Joël Brouch – Le Molière-Scène d’Aquitaine était un lieu de programmation avant d’être un lieu de résidence. Il compensait le faible nombre de théâtres en ordre de marche dans son environnement immédiat. La CUB s’étant enrichie de dizaines de lieux, nous l’avons requalifié en 2005 pour en faire un outil au service du travail imprévisible. Tournés vers le public, les théâtres n’ont pas beaucoup de disponibilités pour accueillir ces précieux temps de travail, généralement invisibles.
 
E.G. – L’Oara assure cette saison quatorze résidences au Molière-Scène d’Aquitaine et quatorze hors les murs : une parfaite parité ?
 
J.B. – Sans chercher la parité parfaite, nous tendons, en effet, à cet équilibre.

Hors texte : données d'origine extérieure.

theorem countGlitch_keeps {s0 : State} (s : State) (c : Rail) (hk : Stays s0 s) :
    Stays s0 (countGlitch s c) := by
  unfold countGlitch
  try dsimp only
  repeat' first
    | with_reducible exact hk | with_reducible apply hwFldPut_keeps | with_reducible apply raise_keeps

theorem execSeqPgRise_keeps (c : Rail) (wasLong : Bool) (s : State) : KeepsOut s (execSeqPgRise c wasLong s) := by
  unfold execSeqPgRise
  try dsimp only
  repeat' first
    | with_reducible exact Keeps.refl _ | with_reducible refine Keeps.step ?_ (countGlitch_keeps _ _ (Stays.refl _))
    | with_reducible apply modSeq_keeps | with_reducible apply keeps_done | split

theorem execSeqPgFall_keeps (c : Rail) (s : State) : KeepsOut s (execSeqPgFall c s) := by
  unfold execSeqPgFall
  try dsimp only
  repeat' first
    | with_reducible exact Keeps.refl _ | with_reducible refine Keeps.step ?_ (latchFault_keeps _ _ _ _ (Stays.refl _))
    | with_reducible apply modSeq_keeps | with_reducible apply keeps_done | split

theorem execPgDeglitchedGood_keeps (c : Rail) (s : State) : KeepsOut s (execPgDeglitchedGood c s) := by
  unfold execPgDeglitchedGood
  try dsimp only
  repeat' first
    | with_reducible exact Keeps.refl _ | with_reducible apply modSeq_keeps | with_reducible apply keeps_done
    | with_reducible exact fun x => x | split | with_reducible refine keeps_mk ?_ ?_ ?_ ?_ ?_ ?_ ?_ ?_ ?_
    | with_reducible exact .inl (.refl _) | with_reducible rfl

theorem execPgTimeout_keeps (c : Rail) (s : State) : KeepsOut s (execPgTimeout c s) := by
  unfold execPgTimeout
  try dsimp only
  repeat' first
    | with_reducible exact Keeps.refl _ | with_reducible apply faultShutdown_keeps | with_reducible apply keeps_done | split

theorem execPgUnstable_keeps (c : Rail) (s : State) : KeepsOut s (execPgUnstable c s) := by
  unfold execPgUnstable
  try dsimp only
  repeat' first
    | with_reducible exact Keeps.refl _ | with_reducible apply faultShutdown_keeps | with_reducible apply keeps_done | split

theorem railLow_keeps {s0 : State} (s : State) (c : Rail) (hk : Keeps s0 s) : Keeps s0 (railLow s c) := modSeq_keeps hk

theorem execPgLost_keeps (c : Rail) (s : State) : KeepsOut s (execPgLost c s) := by
  unfold execPgLost
  try dsimp only
  repeat' first
    | with_reducible exact Keeps.refl _ | with_reducible apply faultShutdown_keeps | with_reducible apply railLow_keeps
    | with_reducible refine Keeps.step ?_ (latchFault_keeps _ _ _ _ (Stays.refl _)) | with_reducible apply modSeq_keeps
    | with_reducible apply powerFails_keeps | with_reducible apply keeps_done | split

theorem beginPhaseB_keeps {s0 : State} (s : State) (hk : Keeps s0 s) :
    Keeps s0 (beginPhaseB s) := by
  unfold beginPhaseB
  try dsimp only
  repeat' first
    | with_reducible exact hk | with_reducible apply modSeq_keeps | with_reducible apply nextRail_keeps

theorem powerUpComplete_keeps {s0 : State} (s : State) (hk : Keeps s0 s) :
    Keeps s0 (powerUpComplete s) := by
  unfold powerUpComplete
  try dsimp only
  repeat' first
    | with_reducible exact hk | with_reducible apply modSeq_keeps

theorem settleEnds_keeps {s0 : State} (s : State) (hk : Keeps s0 s) :
    Keeps s0 (settleEnds s) := by
  unfold settleEnds
  try dsimp only
  repeat' first
    | with_reducible exact hk | with_reducible apply beginPhaseB_keeps | with_reducible apply nextRail_keeps
    | with_reducible apply powerUpComplete_keeps | split

theorem execSettleWindowEnd_keeps (c : Rail) (s : State) : KeepsOut s (execSettleWindowEnd c s) := by
  unfold execSettleWindowEnd
  try dsimp only
  repeat' first
    | with_reducible exact Keeps.refl _ | with_reducible apply settleEnds_keeps | with_reducible apply keeps_done | split

theorem execDischargeDone_keeps (c : Rail) (s : State) : KeepsOut s (execDischargeDone c s) := by
  unfold execDischargeDone
  try dsimp only
  repeat' first
    | with_reducible exact Keeps.refl _ | with_reducible apply nextDown_keeps | with_reducible apply keeps_done | split

theorem execDischargeTimeout_keeps (c : Rail) (s : State) : KeepsOut s (execDischargeTimeout c s) := by
  unfold execDischargeTimeout
  try dsimp only
  repeat' first
    | with_reducible exact Keeps.refl _ | with_reducible refine Keeps.step ?_ (latchFault_keeps _ _ _ _ (Stays.refl _))
    | with_reducible apply nextDown_keeps | with_reducible apply keeps_done | split

theorem execPwrFailNFall_keeps (s : State) : KeepsOut s (execPwrFailNFall s) := by
  unfold execPwrFailNFall
  try dsimp only
  repeat' first
    | with_reducible exact Keeps.refl _ | with_reducible apply modSeq_keeps | with_reducible apply takeDown_keeps
    | with_reducible apply keeps_done | split

theorem execPwrFailNRise_keeps (s : State) : KeepsOut s (execPwrFailNRise s) := by
  unfold execPwrFailNRise
  try dsimp only
  repeat' first
    | with_reducible exact Keeps.refl _ | with_reducible apply modSeq_keeps | with_reducible apply startPowerUp_keeps
    | with_reducible apply keeps_done | split

theorem execPwrFailRecognised_keeps (s : State) : KeepsOut s (execPwrFailRecognised s) := by
  unfold execPwrFailRecognised
  try dsimp only
  repeat' first
    | with_reducible exact Keeps.refl _ | with_reducible refine Keeps.step ?_ (nmi_keeps _ (Stays.refl _))
    | with_reducible apply powerFails_keeps | with_reducible apply keeps_done | split

theorem execPowerUpRestartTimer_keeps (s : State) : KeepsOut s (execPowerUpRestartTimer s) := by
  unfold execPowerUpRestartTimer
  try dsimp only
  repeat' first
    | with_reducible exact Keeps.refl _ | with_reducible apply startPowerUp_keeps | with_reducible apply keeps_done | split

theorem execCommitDone_keeps (us : BitVec 32) (s : State) : KeepsOut s (execCommitDone us s) := by
  unfold execCommitDone
  try dsimp only
  repeat' first
    | with_reducible exact Keeps.refl _ | with_reducible apply afterCommit_keeps
    | with_reducible refine Keeps.step ?_ (completeArea_keeps _ _ (Stays.refl _))
    | with_reducible refine Keeps.step ?_ (settle_keeps _ (Stays.refl _)) | with_reducible apply keeps_done
    | with_reducible exact fun x => x | split | with_reducible refine keeps_mk ?_ ?_ ?_ ?_ ?_ ?_ ?_ ?_ ?_
    | with_reducible exact .inl (.refl _) | with_reducible rfl
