-- ==== Sys2Proof/Laws/Exec.lean ====
section
/-! SUPPORT. What every command keeps: the dispatch. -/

namespace Sys2Proof.Machine

theorem StaysOut.keeps {s : State} {r : Host.Outcome State Fault Refusal} (h : StaysOut s r) : KeepsOut s r := by
  cases r with
  | next t => exact Stays.toKeeps h
  | fault f => exact h
  | refused f => exact h

theorem KeepsOut.base {s : State} {r : Host.Outcome State Fault Refusal} (h : KeepsOut s r) : BaseOut s r := by
  cases r with
  | next t => exact Keeps.toBase h
  | fault f => exact h
  | refused f => exact h
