/-! ### Reads that look at one field -/

section
variable {s t : State}
theorem cfg_congr (h : t.regs = s.regs) (o : Nat) : cfg t o = cfg s o := by simp only [cfg, h]
theorem cfgBit_congr (h : t.regs = s.regs) (o k : Nat) : cfgBit t o k = cfgBit s o k := by simp only [cfgBit, cfg, h]
theorem cfgFld_congr (h : t.regs = s.regs) (o lo w : Nat) : cfgFld t o lo w = cfgFld s o lo w := by simp only [cfgFld, cfg, h]
theorem hwGet_congr (h : t.hw = s.hw) (o : Nat) : hwGet t o = hwGet s o := by simp only [hwGet, h]
theorem coreUp_congr (h : t.seq = s.seq) (k : t.glb = s.glb) : coreUp t = coreUp s := by simp only [coreUp, h, k]
theorem regionAt_congr (h : t.regions = s.regions) (r : Nat) : regionAt t r = regionAt s r := by simp only [regionAt, h]
theorem slotAt_congr (h : t.krf = s.krf) (lsa : Nat) : slotAt t lsa = slotAt s lsa := by simp only [slotAt, h]
theorem cmdAt_congr (h : t.cmds = s.cmds) (id : Nat) : cmdAt t id = cmdAt s id := by simp only [cmdAt, h]
theorem chanAt_congr (h : t.med = s.med) (k : Nat) : chanAt t k = chanAt s k := by simp only [chanAt, h]
end

/-! ### Read after write -/

theorem cfg_setCfg (h : fwf s.regs = true) (o : Nat) (v : Word64) : cfg (setCfg s o v) o = v := fgetD_fputD_self h _ _ _

theorem cfg_setCfg_ne (h : fwf s.regs = true) {o i : Nat} (v : Word64) (hi : i ≠ o) : cfg (setCfg s o v) i = cfg s i :=
  fgetD_fputD_ne h _ _ _ hi

theorem hwGet_hwSet (h : fwf s.hw = true) (o : Nat) (v : Word64) : hwGet (hwSet s o v) o = v := fgetD_fputD_self h _ _ _

theorem hwGet_hwSet_ne (h : fwf s.hw = true) {o i : Nat} (v : Word64) (hi : i ≠ o) : hwGet (hwSet s o v) i = hwGet s i :=
  fgetD_fputD_ne h _ _ _ hi

theorem slotAt_putSlot (lsa : Nat) (x : Slot) : slotAt (putSlot s lsa x) lsa = some x := fget_fput_self _ _ _

theorem slotAt_putSlot_ne {lsa i : Nat} (x : Slot) (hi : i ≠ lsa) : slotAt (putSlot s lsa x) i = slotAt s i := fget_fput_ne _ _ hi

theorem regionAt_modRegion (h : fwf s.regions = true) (r : Nat) (f : Region → Region) :
    regionAt (modRegion s r f) r = f (regionAt s r) := fgetD_fputD_self h _ _ _

theorem regionAt_modRegion_ne (h : fwf s.regions = true) {r i : Nat} (f : Region → Region) (hi : i ≠ r) :
    regionAt (modRegion s r f) i = regionAt s i := fgetD_fputD_ne h _ _ _ hi

/-! ### Vectors -/

theorem vmod_self {α : Type} {n : Nat} (v : Vector α n) (i : Fin n) (f : α → α) : (vmod v i f)[i] = f v[i] := by
  simp [vmod]

theorem vmod_ne {α : Type} {n : Nat} (v : Vector α n) {i j : Fin n} (f : α → α) (h : j ≠ i) : (vmod v i f)[j] = v[j] := by
  have hij : i.val ≠ j.val := fun e => h (Fin.ext e.symm)
  simp [vmod, Vector.getElem_set_ne, hij]

end Sys2Proof.Machine
end

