-- ==== Sys2Proof/Tests/Slice0.lean ====
section
/-! SUPPORT. Tests: ill-formed commands that WellFormed refuses, one step of commands of every family, and for every claim states and
operands that meet its hypotheses. Expected values are taken from the manual's tables and sums, none from a run. -/

namespace Sys2Proof.Tests

open Sys2Proof Sys2Proof.Machine

-- One theorem at a time: in the package as one text, each `decide +kernel` that waits for the kernel holds a thread of its own.
set_option Elab.async false

/-- The next state has a property. -/
def after (o : Host.Outcome State Fault Refusal) (p : State → Bool) : Bool := match o with | .next t => p t | _ => false

/-- The reset state with another Tailstock. -/
def tail (q : Seq) : State := { State.reset with seq := q }

/-- The Tailstock with its supply and every rail up. -/
def seqOn : Seq :=
  { Seq.initial with vaon := true, phase := .on, pg := 0xFFF, good := 0xFFF, pwrFailN := true, resetN := true, first := false
                     enabled := [11, 10, 9, 8, 7, 6, 5, 4, 3, 2, 1, 0] }

/-- A device that is up and OPERATIONAL, as shipped. -/
def on : State :=
  { State.reset with
    seq := seqOn
    glb := { State.reset.glb with state := .operational, fwd := true, bounds := true, mbx := true, inReset := false }
    sealing := { State.reset.sealing with ready := true }
    lke := { State.reset.lke with ready := true } }

/-! ### Ill-formed commands -/

/-- A frame of the mate on mirror port 1, as a device configures it at reset. -/
def frame1 : MirFrame := { port := 1, env := ⟨0, 0, false, none, 0⟩, version := 1, fec := ⟨0, 0⟩ }

theorem test_refused_access : Instr.wellFormed (.registerWrite (.bar0 0) 3 0) = false ∧ Instr.wellFormed (.registerReadClear (.smbus 0) 16) = false := by
  decide
theorem test_refused_regions : Instr.wellFormed (.dirtyBitmapClear [0, 480]) = false ∧ Instr.wellFormed (.poolFormatDone 511) = false ∧
    Instr.wellFormed (.intentBitClear 480 0) = false ∧ Instr.wellFormed (.ack frame1 0 [480]) = false ∧
    Instr.wellFormed (.seedReq frame1 (0, [479, 480])) = false ∧
    Instr.wellFormed (.resetRelease ⟨true, true, [], ⟨true, true, true, true, true, 256⟩, [480], 20⟩) = false := by decide
theorem test_refused_lengths : Instr.wellFormed (.rekeyWalkGroup 0 (List.replicate 65 .clean)) = false ∧
    Instr.wellFormed (.data frame1 0 0 (List.replicate 32 ⟨.sector, false, false, false, 0, 0⟩)) = false ∧
    Instr.wellFormed (.regionState frame1 (0, [0])) = false ∧ Instr.wellFormed (.repairReq frame1 (0, List.replicate 65 0)) = false := by decide +kernel
theorem test_refused_requests : Instr.wellFormed (.devEcho 0 (List.replicate 4097 0) false) = false ∧
    Instr.wellFormed (.mbxBadOpcode 0 0x0B00 (List.replicate 4097 0) false) = false ∧
    Instr.wellFormed (.devEcho 0 (List.replicate 4096 0) false) = true := by decide +kernel

/-! ### The step and the whole machine -/

theorem test_step_takes_front : after (step { on with pending := [.resetNFall, .resetNRise] })
    (fun t => t.pending == [.resetNRise] && !t.seq.resetN) = true := by decide +kernel
theorem test_idle_tick : after (step on) (fun t => t.time == 1) = true ∧ on.pending = [] ∧ coreUp State.reset = false := by decide +kernel
theorem wit_state_moves : after (exec (.rdpUnlock 0) on) (fun t => !t.glb.inReset && decide (t.glb.state = .operational)) = true ∧
    powerCommand (.rdpUnlock 0) = false := by decide +kernel
theorem wit_address_map : 472 + 8 ≤ 480 ∧ lsaChannel (sectorOf 0x0080001000) = 8 * 1 + 1 := by decide
theorem wit_sealed : let s := { on with regions := [(0, { Region.shipped with slot := some 3 })]
                                        sealing := { on.sealing with keys := [(3, 7)] } }
    (sealPlan s 5).isSome = true ∧ (regionAt s 0).rekey = none ∧ fhas s.med.marks 5 = false ∧ fget s.med.marks 5 ≠ some true ∧
    fget (modMed s fun m => { m with marks := [(5, true)] }).med.marks 5 = some true ∧ Decoded.clean.step.isSome = true ∧
    isInner 0xF0000005 = true ∧ (sealPlan s 0xF0000005).isSome = true ∧ fhas s.med.marks 0xF0000005 = false ∧
    (regionAt s (lsaRegion 0xF0000005)).rekey = none ∧ isInner 5 = false ∧ (0xF0000005 : Nat) < 2 ^ 32 ∧ Decoded.clean.faithful = true ∧
    Decoded.clean.lsaOk = true := by decide +kernel
theorem wit_rate_limits : let v : Evr := { Evr.shipped with limits := [(0x0001, (16, 1000000))], windows := [(0x0001, ⟨0, 16, 0⟩)] }
    fget v.limits 1 = some (16, 1000000) ∧ fget v.windows 1 = some ⟨0, 16, 0⟩ ∧ 999999 < 0 + 1000000 ∧ 0 + 1000000 ≤ 1000000 := by
  decide +kernel
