-- ==== Sys2Proof/Machine/Operands.lean ====
section
/-!
DEFINITION. Reading the packet operand: `MemRead`, `BE`, the de-obfuscator and the field extractor
(spec: 20_memory.md R32, R33, R38; 42_decode_raw.md R75 to R77).
-/

namespace Sys2Proof.Machine

/-- `MemRead(off, n)`: the n raw bytes from `data[off]` on as one big-endian number of width 8n (R33). An
access outside the operand cannot be formed (R37). -/
def memRead {len : Nat} (data : Vector Byte len) (off n : Nat) (_inside : off + n ≤ len) :
    BitVec (8 * n) :=
  BitVec.ofNat (8 * n) (bigEndian ((data.toList.drop off).take n))

/-- `BE` of two bytes, `a * 256 + b` (R32, R77). -/
def be16 (a b : Byte) : BitVec 16 := a ++ b

/-- `BE` of four bytes, `a * 2^24 + b * 2^16 + c * 2^8 + d` (R32, R77). -/
def be32 (a b c d : Byte) : BitVec 32 := a ++ b ++ c ++ d

/-- Bytes 0 to 17 of a checked buffer, "`data[0..17]`" (R89). -/
def payloadOf (data : Buffer) : Payload := Vector.ofFn fun i => data[i.val]

/-- The plain bytes `P[0..17]`: bytes 0 to 2 pass through, bytes 3 to 17 are XORed with the cycling
keystream (R75). -/
def deobfuscate (key : Keystream) (data : Payload) : Payload :=
  Vector.ofFn fun i =>
    if i.val < 3 then data[i] else data[i] ^^^ key[(i.val - 3) % 5]'(Nat.mod_lt _ (by decide))

/-- The six fields of the plain bytes (R77). -/
def fieldsOf (p : Payload) : Record where
  status := be16 p[3] p[4]
  serial := be32 p[5] p[6] p[7] p[8]
  seq := be16 p[9] p[10]
  tbp := be16 p[11] p[12]
  pulses := be32 p[13] p[14] p[15] p[16]
  batt := p[17]

end Sys2Proof.Machine
end

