-- ==== Sys2Proof/Machine/Pipeline.lean ====
section
/-!
DEFINITION. The streaming de-obfuscator, the "18-byte pipeline" (spec: 42_decode_raw.md R84): one possible
structure of the function of R75, with two counters that live inside one command and are no state (R24).
-/

namespace Sys2Proof.Machine

/-- The pipeline's two counters: the byte counter `i` and the keystream index `k` (R84). -/
structure PipelineCounters where
  /-- The byte counter, from 0 to 17. -/
  i : Nat
  /-- The keystream index, held at 0 while `i < 3`. -/
  k : Fin 5
deriving DecidableEq, Repr

/-- "Both counters start from 0 on every command" (R84). -/
def pipelineStart : PipelineCounters := ⟨0, 0⟩

/-- The counters after a byte: `k` steps 0, 1, 2, 3, 4, 0, ... "after each byte from `i = 3` on" (R84). -/
def pipelineNext (c : PipelineCounters) : PipelineCounters :=
  ⟨c.i + 1, if c.i < 3 then 0 else if c.k = 4 then 0 else c.k + 1⟩

/-- The byte the pipeline puts out for a byte it takes in (R84). -/
def pipelineByte (key : Keystream) (c : PipelineCounters) (b : Byte) : Byte :=
  if c.i < 3 then b else b ^^^ key[c.k]

/-- The bytes put out for the bytes taken in, in index order (R84). -/
def pipelineFrom (key : Keystream) : PipelineCounters → List Byte → List Byte
  | _, [] => []
  | c, b :: rest => pipelineByte key c b :: pipelineFrom key (pipelineNext c) rest

/-- The whole 18-byte pipeline on one payload (R84). -/
def pipeline (key : Keystream) (data : Payload) : List Byte := pipelineFrom key pipelineStart data.toList

end Sys2Proof.Machine
end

D’abord, parce que l’Oara est un organisme territorial : nous n’avons pas vocation à nous enfermer dans Bordeaux ou dans la Métropole. Ensuite, parce que nous ne sommes pas sur les mêmes types de résidence au Molière et en région : les résidences hors les murs nous permettent de diversifier nos accueils et d’accompagner des projets très différents. Il arrive, aussi, que nous ayons des résidences hors région. Nous avons un terrain privilégié, l’Aquitaine, mais nous n’avons pas de frontières politico-administratives : le choix des lieux se fait en fonction du projet artistique et dans son intérêt.
 
E.G. – Concrètement ?
 
J.B. – Au Molière, étant donné la petite taille du plateau, nous sommes plutôt sur des résidences de début de travail, qui sont des états de recherche plus que des projets déjà inscrits dans des processus de création assurée. Ce sont aussi, souvent, les démarches les plus contemporaines qui peuvent ainsi se confronter, lors des sorties de résidence, à un public en partie plus éprouvé – étudiants, professionnels et journalistes, ou spectateurs un peu avertis.
En région, nous sommes sur des résidences co-construites avec des partenaires : ce sont davantage des logiques de résidences de création, puisque les lieux partenaires s’engagent à accueillir au moins une vraie représentation du spectacle.
Par ailleurs, nous allons chercher en région le compagnonnage de théâtres qualifiés, sur le cirque comme à Boulazac, ou sur la marionnette comme à Oloron-Sainte-Marie.
 
E.G. – Quel est l’engagement financier de l’Oara dans l’ensemble de ces résidences ?
 
J.B. – Nous ne sommes pas sur des politiques forfaitaires : chaque projet est singulier et accompagné au plus près de son économie. Mais notre principe est de rémunérer toutes les résidences : si nous n’avons pas l’argent, nous ne faisons pas. En dix ans, la Région a augmenté le budget global de l’agence de 20 % ; dans le même temps, nous avons augmenté la part dévolue à l’activité de 120 % : plus de 60 % de notre budget est désormais consacré à l’activité, contre 20 à 25 % en moyenne pour les agences intermédiaires, qu’elles soient départementales ou régionales. Et nous sommes pourtant une des rares agences en France à gérer un lieu ; or, ce lieu a un coût de fonctionnement…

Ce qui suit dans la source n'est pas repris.